(Input records Opens)
-- ==== Sys2Proof/Proofs/Sampling.lean ====
section
/-! PROOFS. Power-on (spec/11 section 11.2), what a raising counts and announces (spec/09 sections 9.1 and 9.3), the
wheels' transitions and the two history rings (spec/01 sections 1.5 and 1.6, spec/05 section 5.10). -/

namespace Sys2Proof.Machine

/-! ## Power-on -/

theorem attentionOf_iff (counts : Vector Nat 16) (mask : BitVec 16) :
    attentionOf counts mask = true ↔ ∃ n : Fin 16, 0 < counts[n] ∧ mask.getLsbD n.val = true := by
  simp [attentionOf]

theorem State.attention_eq_false_of_zero {s : State} {l : Link} (zero : s.cnd.counts l = Vector.replicate 16 0) :
    s.attention l = false := by
  rw [Bool.eq_false_iff, State.attention, zero, Ne, attentionOf_iff]
  simp

theorem CarriagePort.miso_of_silent {p : CarriagePort} (silent : p.sending = none) (n : Nat) :
    p.miso n = List.replicate n 0 := by
  simp [CarriagePort.miso, silent]

/-- Settles O3: every field is that of the power-on column; what follows from no count, no level and no transaction are
the attention, the outputs and MISO. -/
theorem powerOnTakesTheTableValues : Obligations.PowerOnTakesTheTableValues := by
  intro p s t set slot wheel axis counters
  have zero (l : Link) : t.cnd.counts l = Vector.replicate 16 0 := by cases l <;> rfl
  refine ⟨rfl, rfl, fun k => Settings.defaults_num k, ?texts, rfl, rfl, rfl, rfl, rfl, rfl, rfl, rfl, rfl, rfl, ?enable,
    ?outputs, rfl, rfl, rfl, rfl, rfl, ?counts, fun l => State.attention_eq_false_of_zero (zero l), rfl, rfl, rfl,
    CarriagePort.miso_of_silent rfl⟩
  case texts =>
    intro n
    simp [t, State.powerOn, Settings.defaults]
  case enable => rfl
  case outputs => rfl
  case counts =>
    intro l n
    rw [zero]
    simp

/-! ## Raising -/

theorem State.countFor_cnd (c : Condition) (s : State) (l : Link) : (s.countFor c l).cnd
    = s.cnd.putCounts l ((s.cnd.counts l).set c.latch (sat8 (s.cnd.counts l)[c.latch])) := by
  rw [State.countFor, State.afterAttention_eq]
  split <;> rfl

theorem State.countFor_counts (c : Condition) (s : State) (l k : Link) (n : Fin 16) :
    ((s.countFor c l).cnd.counts k)[n]
      = if k = l ∧ n = c.latch then min 255 ((s.cnd.counts k)[n] + 1) else (s.cnd.counts k)[n] := by
  rw [State.countFor_cnd]
  by_cases same : k = l
  · subst same
    rw [Conditions.putCounts_counts]
    by_cases here : n = c.latch
    · subst here
      simp [sat8]
    · have apart : ¬ c.latch.val = n.val := fun e => here (Fin.ext e.symm)
      simp [here, apart]
  · cases k <;> cases l <;> simp_all [Conditions.putCounts, Conditions.counts]

/-- An ATTENTION message joins the queue exactly when this counting turns the tether's attention on. -/
theorem State.countFor_transmit (c : Condition) (s : State) (l : Link) :
    (s.countFor c l).tlp.transmit
      = if s.attention .tether = false ∧ (s.countFor c l).attention .tether = true ∧ s.tlp.up = true
            ∧ .attention ∉ s.tlp.transmit
        then s.tlp.transmit ++ [.attention] else s.tlp.transmit := by
  have attention : (s.countFor c l).attention .tether
      = attentionOf ((s.cnd.putCounts l ((s.cnd.counts l).set c.latch (sat8 (s.cnd.counts l)[c.latch]))).counts .tether)
          (s.set.mask .tether) := by
    rw [State.countFor, State.afterAttention_eq]
    split <;> rfl
  rw [attention, State.countFor, State.afterAttention_eq]
  split
  · next turned => exact (if_pos turned).symm
  · next stays => exact (if_neg stays).symm

theorem State.countFor_carriage_attention (c : Condition) (s : State) :
    (s.countFor c .carriage).attention .tether = s.attention .tether := by
  rw [State.countFor, State.afterAttention_eq]
  split <;> rfl

theorem State.countFor_eq (c : Condition) (s : State) (l : Link) :
    s.countFor c l = { s with cnd := (s.countFor c l).cnd, tlp := { s.tlp with transmit := (s.countFor c l).tlp.transmit } } := by
  obtain ⟨cnd, tx, changed⟩ := State.countFor_changes c s l
  rw [changed]

/-- Counting for the carriage announces nothing. -/
theorem State.countFor_carriage_transmit (c : Condition) (s : State) :
    (s.countFor c .carriage).tlp.transmit = s.tlp.transmit := by
  rw [State.countFor_transmit, State.countFor_carriage_attention, if_neg]
  rintro ⟨off, on, _⟩
  exact absurd (off.symm.trans on) (by simp)

/-- The audiences that a condition may have. -/
theorem Condition.audience_cases (c : Condition) (named : Link) :
    (∃ l, c.audience named = [l]) ∨ c.audience named = [.tether, .carriage] := by
  cases c <;> simp [Condition.audience]

theorem State.raiseFor_counts (s : State) (c : Condition) (named l : Link) (n : Fin 16) :
    ((s.raiseFor c named).cnd.counts l)[n]
      = if l ∈ c.audience named ∧ n = c.latch then min 255 ((s.cnd.counts l)[n] + 1) else (s.cnd.counts l)[n] := by
  unfold State.raiseFor
  rcases c.audience_cases named with ⟨k, single⟩ | both
  · rw [single, List.foldl_cons, List.foldl_nil, State.countFor_counts]
    simp
  · rw [both, List.foldl_cons, List.foldl_cons, List.foldl_nil, State.countFor_counts, State.countFor_counts]
    cases l <;> simp

theorem State.raiseFor_transmit (s : State) (c : Condition) (named : Link) :
    (s.raiseFor c named).tlp.transmit
      = if s.attention .tether = false ∧ (s.raiseFor c named).attention .tether = true ∧ s.tlp.up = true
            ∧ .attention ∉ s.tlp.transmit
        then s.tlp.transmit ++ [.attention] else s.tlp.transmit := by
  unfold State.raiseFor
  rcases c.audience_cases named with ⟨k, single⟩ | both
  · rw [single]
    exact State.countFor_transmit c s k
  · rw [both, List.foldl_cons, List.foldl_cons, List.foldl_nil, State.countFor_carriage_transmit,
      State.countFor_carriage_attention]
    exact State.countFor_transmit c s .tether

/-- Settles O5: the audience is one link, or the tether and then the carriage, whose counting announces nothing. -/
theorem raisingCountsForItsAudience : Obligations.RaisingCountsForItsAudience := by
  refine ⟨fun s c named => ?_, fun s => ⟨attentionOf_iff _ _, attentionOf_iff _ _, rfl⟩⟩
  intro t both row
  have rowOf : row = (c.latch, c.audience named) := by cases c <;> rfl
  rw [rowOf]
  refine ⟨s.raiseFor_counts c named, ?_, s.raiseFor_transmit c named⟩
  obtain ⟨cnd, tx, changed⟩ := s.raiseFor_changes c named
  simp only [t, changed]

/-! ## The wheels -/

theorem WheelRecord.transition_along {w : WheelRecord} {a b : Bool} (first : a = !w.lineB) (second : b = w.lineA) :
    w.transition a b = ({ w with lineA := a, lineB := b, count := w.count + BitVec.ofInt 32 w.sense }, false) := by
  have place : (quadrature a b + 4 - quadrature w.lineA w.lineB) % 4 = 1 := by
    rw [first, second]
    cases w.lineA <;> cases w.lineB <;> rfl
  simp only [WheelRecord.transition, place]

theorem WheelRecord.transition_against {w : WheelRecord} {a b : Bool} (first : a = w.lineB) (second : b = !w.lineA) :
    w.transition a b = ({ w with lineA := a, lineB := b, count := w.count + BitVec.ofInt 32 (-w.sense) }, false) := by
  have place : (quadrature a b + 4 - quadrature w.lineA w.lineB) % 4 = 3 := by
    rw [first, second]
    cases w.lineA <;> cases w.lineB <;> rfl
  simp only [WheelRecord.transition, place, BitVec.ofInt_neg, BitVec.sub_eq_add_neg]

theorem WheelRecord.transition_same {w : WheelRecord} {a b : Bool} (first : a = w.lineA) (second : b = w.lineB) :
    w.transition a b = (w, false) := by
  have place : (quadrature a b + 4 - quadrature w.lineA w.lineB) % 4 = 0 := by
    rw [first, second]
    cases w.lineA <;> cases w.lineB <;> rfl
  simp only [WheelRecord.transition, place]
  rw [first, second]

theorem WheelRecord.transition_illegal {w : WheelRecord} {a b : Bool} (first : a = !w.lineA) (second : b = !w.lineB) :
    w.transition a b
      = ({ w with
            lineA := a, lineB := b, errors := min 255 (w.errors + 1)
            fault := w.fault || decide (9 ≤ min 255 (w.errors + 1)) },
          !w.fault && decide (9 ≤ min 255 (w.errors + 1))) := by
  have place : (quadrature a b + 4 - quadrature w.lineA w.lineB) % 4 = 2 := by
    rw [first, second]
    cases w.lineA <;> cases w.lineB <;> rfl
  cases struck : w.fault <;> simp [WheelRecord.transition, place, struck, sat8]

theorem WheelCounter.putWheel_wheel (w : WheelCounter) (k : Wheel) : w.putWheel k (w.wheel k) = w := by cases k <;> rfl

/-- Settles O7: the lemma on each of the four changes of a pair. -/
theorem wheelTransitionCounts : Obligations.WheelTransitionCounts := by
  intro dt k a b s w moved
  have stepped : exec (.wheelTransition dt k a b) s = .next ((s.elapse dt).wheelMoves k a b) := rfl
  have moves : (s.elapse dt).wheelMoves k a b = if (w.transition a b).2
      then State.raise { s.elapse dt with wct := s.wct.putWheel k (w.transition a b).1 } .wheelFault
      else { s.elapse dt with wct := s.wct.putWheel k (w.transition a b).1 } := rfl
  rw [stepped, moves]
  refine ⟨?along, ?against, ?same, ?illegal⟩
  case along =>
    rintro ⟨first, second⟩
    rw [w.transition_along first second]
    rfl
  case against =>
    rintro ⟨first, second⟩
    rw [w.transition_against first second]
    rfl
  case same =>
    rintro ⟨first, second⟩
    rw [w.transition_same first second, s.wct.putWheel_wheel]
    rfl
  case illegal =>
    rintro ⟨first, second⟩ errors struck
    rw [w.transition_illegal first second]
    congr 1
    simp only [Bool.and_eq_true, Bool.not_eq_true', decide_eq_true_eq]
    rfl

/-! ## The history rings -/

/-- A multiple of the period after power-on that the ring does not hold yet is a sampling instant. -/
theorem sampleDue_of_new {now period : Nat} {times : List Nat} (after : 0 < now) (multiple : now % period = 0)
    (new : ∀ t ∈ times, t < now) : sampleDue now period times.getLast? = true := by
  have absent : times.getLast? ≠ some now := fun held => absurd (new now (List.mem_of_getLast? held)) (lt_irrefl _)
  simp [sampleDue, after, multiple, absent]

theorem sampleDue_of_not_multiple {now period : Nat} (last : Option Nat) (between : now % period ≠ 0) :
    sampleDue now period last = false := by
  simp [sampleDue, between]

/-- The newest entry at or before an instant of a ring whose entries behind it are all later. -/
theorem getLast_filter_of_later {α : Type} (early : α → Bool) {l pre post : List α} {e : α} (split : l = pre ++ e :: post)
    (here : early e = true) (later : ∀ x ∈ post, early x = false) : (l.filter early).getLast? = some e := by
  have none : post.filter early = [] := List.filter_eq_nil_iff.mpr fun x member => by simp [later x member]
  simp [split, here, none]

theorem getLast_filter_of_none {α : Type} (early : α → Bool) {l : List α} (later : ∀ x ∈ l, early x = false) :
    (l.filter early).getLast? = none := by
  rw [List.filter_eq_nil_iff.mpr fun x member => by simp [later x member]]
  rfl

theorem State.wheelSample_of_due {s : State} (due : sampleDue s.timeBase 4000 (s.wct.history.getLast?.map (·.time)) = true) :
    s.wheelSample = { s with wct := { s.wct with history := keepNewest 64 (s.wct.history ++ [⟨s.timeBase, s.wct.live⟩]) } } :=
  if_pos due

theorem State.headSample_of_due {s : State} (due : sampleDue s.timeBase 1000 (s.hdp.history.getLast?.map (·.time)) = true) :
    s.headSample = { s with hdp := { s.hdp with
      history := keepNewest 64 (s.hdp.history ++ [⟨s.timeBase, s.hdp.pan.pos, s.hdp.tilt.pos⟩]) } } :=
  if_pos due

theorem WheelCounter.sampleAt_held {w : WheelCounter} {t : Nat} {e : WheelSample}
    (held : (w.history.filter fun e => decide (e.time ≤ t)).getLast? = some e) : w.sampleAt t = e.counts := by
  simp [WheelCounter.sampleAt, held]

theorem HeadPositioner.anglesAt_held {h : HeadPositioner} {t : Nat} {e : HeadSample}
    (held : (h.history.filter fun e => decide (e.time ≤ t)).getLast? = some e) : h.anglesAt t = (e.pan, e.tilt) := by
  simp [HeadPositioner.anglesAt, held]

/-- Settles O8: the sampling instants of the two rings, and the newest entry at or before an instant in each. -/
theorem historyRingsSampleAndLookUp : Obligations.HistoryRingsSampleAndLookUp := by
  refine ⟨?sampled, fun w t => ⟨?_, ?_, ?_⟩, fun h t => ⟨?_, ?_, ?_⟩⟩
  case sampled =>
    intro dt s now wheels angles
    refine ⟨fun after multiple new => ?_, fun after multiple new => ?_, fun between => ?_, fun between => ?_⟩
    · refine congrArg _ (State.wheelSample_of_due (s := s.elapse dt) ?_)
      rw [← List.getLast?_map]
      exact sampleDue_of_new after multiple (List.forall_mem_map.mpr new)
    · refine congrArg _ (State.headSample_of_due (s := s.elapse dt) ?_)
      rw [← List.getLast?_map]
      exact sampleDue_of_new after multiple (List.forall_mem_map.mpr new)
    · exact congrArg _ (if_neg (ne_true_of_eq_false (sampleDue_of_not_multiple _ between)))
    · exact congrArg _ (if_neg (ne_true_of_eq_false (sampleDue_of_not_multiple _ between)))
  · intro empty
    simp [WheelCounter.sampleAt, empty, WheelCounter.live]
  · intro e rest history later
    rw [WheelCounter.sampleAt, getLast_filter_of_none _ (by simpa using later), history]
    rfl
  · intro pre e post history reached later
    exact w.sampleAt_held (getLast_filter_of_later _ history (by simpa using reached) (by simpa using later))
  · intro empty
    simp [HeadPositioner.anglesAt, empty]
  · intro e rest history later
    rw [HeadPositioner.anglesAt, getLast_filter_of_none _ (by simpa using later), history]
    rfl
  · intro pre e post history reached later
    exact h.anglesAt_held (getLast_filter_of_later _ history (by simpa using reached) (by simpa using later))

end Sys2Proof.Machine
end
(Input records Closes)
_Problem to solve_
Give the exact lines, and only those, from the line containing "zero, Ne, attentionOf_iff]" through the line containing "((s.countFor c l).cnd.counts k)[n]" in the entries above.

_Answer space_
  rw [Bool.eq_false_iff, State.attention, zero, Ne, attentionOf_iff]
  simp

theorem CarriagePort.miso_of_silent {p : CarriagePort} (silent : p.sending = none) (n : Nat) :
    p.miso n = List.replicate n 0 := by
  simp [CarriagePort.miso, silent]

/-- Settles O3: every field is that of the power-on column; what follows from no count, no level and no transaction are
the attention, the outputs and MISO. -/
theorem powerOnTakesTheTableValues : Obligations.PowerOnTakesTheTableValues := by
  intro p s t set slot wheel axis counters
  have zero (l : Link) : t.cnd.counts l = Vector.replicate 16 0 := by cases l <;> rfl
  refine ⟨rfl, rfl, fun k => Settings.defaults_num k, ?texts, rfl, rfl, rfl, rfl, rfl, rfl, rfl, rfl, rfl, rfl, ?enable,
    ?outputs, rfl, rfl, rfl, rfl, rfl, ?counts, fun l => State.attention_eq_false_of_zero (zero l), rfl, rfl, rfl,
    CarriagePort.miso_of_silent rfl⟩
  case texts =>
    intro n
    simp [t, State.powerOn, Settings.defaults]
  case enable => rfl
  case outputs => rfl
  case counts =>
    intro l n
    rw [zero]
    simp

/-! ## Raising -/

theorem State.countFor_cnd (c : Condition) (s : State) (l : Link) : (s.countFor c l).cnd
    = s.cnd.putCounts l ((s.cnd.counts l).set c.latch (sat8 (s.cnd.counts l)[c.latch])) := by
  rw [State.countFor, State.afterAttention_eq]
  split <;> rfl

theorem State.countFor_counts (c : Condition) (s : State) (l k : Link) (n : Fin 16) :
    ((s.countFor c l).cnd.counts k)[n]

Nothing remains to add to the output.